Oh, that's a pretty good reason. Find out more about the size, offset, etc.


----------



## wr3ck3dm1nd (Jun 16, 2006)

*Re: (utjrod7)*


_Quote, originally posted by *utjrod7* »_
Oh, that's a pretty good reason. Find out more about the size, offset, etc.

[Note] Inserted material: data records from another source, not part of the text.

-- ==== Sys2Proof/Machine/Dispatch.lean ====
section
/-! DEFINITION. One arm per constructor of Instr: the call of its meaning. -/

namespace Sys2Proof.Machine
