/-- The conversions, packings, codebook decoding and key transforms of X land: a conversion between floating-point formats rounds the
exact value, one to an integer rounds and clamps, and VKEYX maps the patterns as R138 says (R71, R136 to R138). -/
def Obligations.VectorConversionsLand : Prop :=
  (∀ (s : State) (vd : XDst) (p : Fin 8) (fmt dst : Fmt) (rm : Rm) (q : Fin 4) (g : Fin 16) (inv : Bool) (a : XSrc) (m : Word)
    (x : Vec) (c : Core), ReadyX1 s fmt.width vd p a m x c →
    ResultX (.vcvt vd p fmt rm dst a) s c vd 3 m (map1 fmt.width (convert fmt dst rm) x) ∧
    ResultX (.vunpk vd p fmt rm dst q a) s c vd 2 m
      (vecOfElems dst.width fun e => convert fmt dst rm (elem fmt.width x (q.val * dst.count + e))) ∧
    ResultX (.vkeyx vd p fmt inv a) s c vd 1 m (map1 fmt.width (keyElem fmt.width inv) x) ∧
    (let pas := s.me.cbtabPas s.cur
     s.poisoned pas = false →
      IssuesAs .x (.vcbdec vd p fmt g a) s
        { IssueOut.plain c (landX s.seq vd 3 m (cbdecVec fmt g.val x fun k =>
            leNat (((s.readAs s.cur pas).drop (4 * k)).take 4))) with reads := pas })) ∧
  (∀ (s : State) (vd : XDst) (p : Fin 8) (fmt dst : Fmt) (rm : Rm) (q : Fin 4) (d8 : Bool) (a b e : XSrc) (m : Word)
    (x y : Vec) (c : Core), ReadyX2 s fmt.width vd p a b m x y c →
    ResultX (.vdigit vd p fmt d8 a b) s c vd 1 m
      (map1 fmt.width (fun v => v / 2 ^ (elem fmt.width y 0 % 32) % 2 ^ (if d8 then 8 else 4)) x) ∧
    (fmt.width = 2 * dst.width → ResultX (.vpack vd p fmt rm dst q a b e) s c vd 2 m (packVec fmt dst rm q.val x y Vec.zero))) ∧
  (∀ (s : State) (vd : XDst) (p : Fin 8) (fmt dst : Fmt) (rm : Rm) (q : Fin 4) (a b e : XSrc) (m : Word)
    (x y z : Vec) (c : Core), ReadyX3 s fmt.width vd p a b e m x y z c → fmt.width ≠ 2 * dst.width →
    ResultX (.vpack vd p fmt rm dst q a b e) s c vd 2 m (packVec fmt dst rm q.val x y z)) ∧
  (∀ (fmt dst : Fmt) (rm : Rm) (q : Nat) (x y z : Vec) (k : Nat), k < dst.count →
    let lo := 2 * q * fmt.count
    let r := elem dst.width (packVec fmt dst rm q x y z) k
    (k < lo ∨ lo + 2 * fmt.count ≤ k → r = elem dst.width z k) ∧
    (lo ≤ k → k < lo + fmt.count → r = convert fmt dst rm (elem fmt.width x (k - lo)) % 2 ^ dst.width) ∧
    (lo + fmt.count ≤ k → k < lo + 2 * fmt.count →
      r = convert fmt dst rm (elem fmt.width y (k - lo - fmt.count)) % 2 ^ dst.width)) ∧
  (∀ (fmt : Fmt) (g : Nat) (x : Vec) (table : Nat → Nat) (t i : Nat), fmt = .f32 ∨ fmt = .bf16 ∨ fmt = .f16 → 8 * t + 8 ≤ fmt.count →
    i < 8 →
    let word := elem 16 x (g * (if fmt = .f32 then 8 else 16) + t)
    let size := 2 * (table (word / 256) / 16 ^ i % 16) + word % 2
    let minus := if i = 7 then ((List.range 7).countP fun k => word.testBit (k + 1)) % 2 == 1 else word.testBit (1 + i)
    elem fmt.width (cbdecVec fmt g x table) (8 * t + i) =
      (ffmt fmt).encode .rne (.fin (size != 0 && minus) size (-2)) % 2 ^ fmt.width) ∧
  (∀ (a b : Fmt) (rm : Rm) (v : Nat),
    let signed := fun (f : Fmt) => f ∈ [Fmt.i32, .i16, .i8, .i4]
    let lo : Int := if signed b then -2 ^ (b.width - 1) else 0
    let hi : Int := if signed b then 2 ^ (b.width - 1) - 1 else 2 ^ b.width - 1
    let bits := fun (x : Int) => (x % 2 ^ b.width).toNat
    let low := v % 2 ^ a.width
    let n : Int := if signed a ∧ 2 ^ (a.width - 1) ≤ low then (low : Int) - 2 ^ a.width else low
    (a.isFp = true → b.isFp = true → convert a b rm v = (ffmt b).encode rm ((ffmt a).decode v)) ∧
    (a.isFp = true → b.isFp = false → convert a b rm v = bits (match (ffmt a).decode v with
      | .nan => 0
      | .inf neg => if neg then lo else hi
      | .fin neg m e => max lo (min hi (roundInt rm neg m e)))) ∧
    (a.isFp = false → b.isFp = true → convert a b rm v = (ffmt b).encode rm (.fin (decide (n < 0)) n.natAbs 0)) ∧
    (a.isFp = false → b.isFp = false → convert a b rm v = bits (max lo (min hi n)))) ∧
  (∀ (rm : Rm) (neg : Bool) (m : Nat) (e : Int),
    let r := (roundInt rm neg m e).natAbs
    let d := (-e).toNat
    let whole := m / 2 ^ d
    let rest := m % 2 ^ d
    roundInt rm neg m e = (if neg then -(r : Int) else r) ∧ (0 ≤ e → r = m * 2 ^ e.toNat) ∧
    (e < 0 → (rest = 0 → r = whole) ∧ (rest ≠ 0 → match rm with
      | .rtz => r = whole
      | .rdn => r = if neg then whole + 1 else whole
      | .rup => r = if neg then whole else whole + 1
      | .rna => r = if 2 ^ d ≤ 2 * rest then whole + 1 else whole
      | .rne => r = if 2 * rest < 2 ^ d ∨ (2 * rest = 2 ^ d ∧ whole % 2 = 0) then whole else whole + 1))) ∧
  (∀ w v : Nat, 0 < w → v < 2 ^ w →
    keyElem w false v = (if 2 ^ (w - 1) ≤ v then 2 ^ w - 1 - v else v + 2 ^ (w - 1)) ∧
    keyElem w true v = (if 2 ^ (w - 1) ≤ v then v - 2 ^ (w - 1) else 2 ^ w - 1 - v))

Thats why I'm bugging you guys about which wheels they are








I dug through the MK5 wheel thread but 50% of the pictures there are dead links =/


----------



## tmvw (Jan 14, 2008)

*Re: (wr3ck3dm1nd)*


_Quote, originally posted by *wr3ck3dm1nd* »_The reason I'm eyeing the wheels on the Jetta, is because i can get a set of 4 for 250 bucks







(locally i might add)

that's a terrible reason. just because something is cheap doesn't mean you should get them. adapters also net around $250+
the wheels look cheap and are cheap... they are Privat Netz
but assuming they are 18's, 18x8 5x112 et40


----------



## brasilisnumba1 (Nov 27, 2006)

i like those wheels http://****************.com/smile/emthup.gif and if you can get them i say you go for it....especially for $250!...i drive a silverstone grey vr6 too btw


----------



## wr3ck3dm1nd (Jun 16, 2006)

*Re: (brasilisnumba1)*

Just found out these perticular ones are 19's... i dunno about that heh


----------



## vrisk (Jan 1, 2005)

*Re: What are these wheels? (wr3ck3dm1nd)*

http://****************.com/smile/emthup.gif for a local..if your lookin for some new wheels i got some.


----------



## 15degreeGTI (Mar 13, 2006)

*Re: What are these wheels? (wr3ck3dm1nd)*

*Privat Netz*


----------



## Midnight 1 8T (Apr 15, 2007)

*Re: What are these wheels? (15degreeGTI)*

Why would you post old pics if you have recently upgraded?


----------



## wr3ck3dm1nd (Jun 16, 2006)

*Re: What are these wheels? (Midnight 1 8T)*

Because its not hard to imagine the same vehicle, just lower... =D


----------



## tigster (Oct 12, 2005)

*Re: What are these wheels? (wr3ck3dm1nd)*

Either Privat Netz or Spyn


----------



## Stetr24vw (Dec 20, 2006)

Privat Netz


----------



## gt02jettaz (May 8, 2005)

*Re: (tmvw)*


_Quote, originally posted by *tmvw* »_that's a terrible reason. *just because something is cheap doesn't mean you should get them.* adapters also net around $250+
the wheels look cheap and are cheap...

My exact thoughts









Chris


----------



## wolfsburgraz (Sep 19, 2006)

*Re: (gt02jettaz)*

My vote goes for SPYN ZX's.
http://www.spyncanada.com/wheels.htm


----------



## BAMFDub (Sep 15, 2006)

*Re: (wolfsburgraz)*

The wheels (up) are sick. go for it. and for 250 it makes it even better. http://****************.com/smile/emthup.gif


----------



## Bluebomber (Jan 2, 2006)

*Re: (BAMFDub)*

Heres a privat to compare








Sorry about the huge pic


----------



## 08 passat turbo (Mar 29, 2008)

*Re: (Bluebomber)*

PRIVAT NETZ!!! i want them so bad 18x8 35-40et.....sorry 2 thread jack http://****************.com/smile/emthup.gif


----------



## wr3ck3dm1nd (Jun 16, 2006)

*Re: (08 passat turbo)*

think id be able to pull em off in 19's?


----------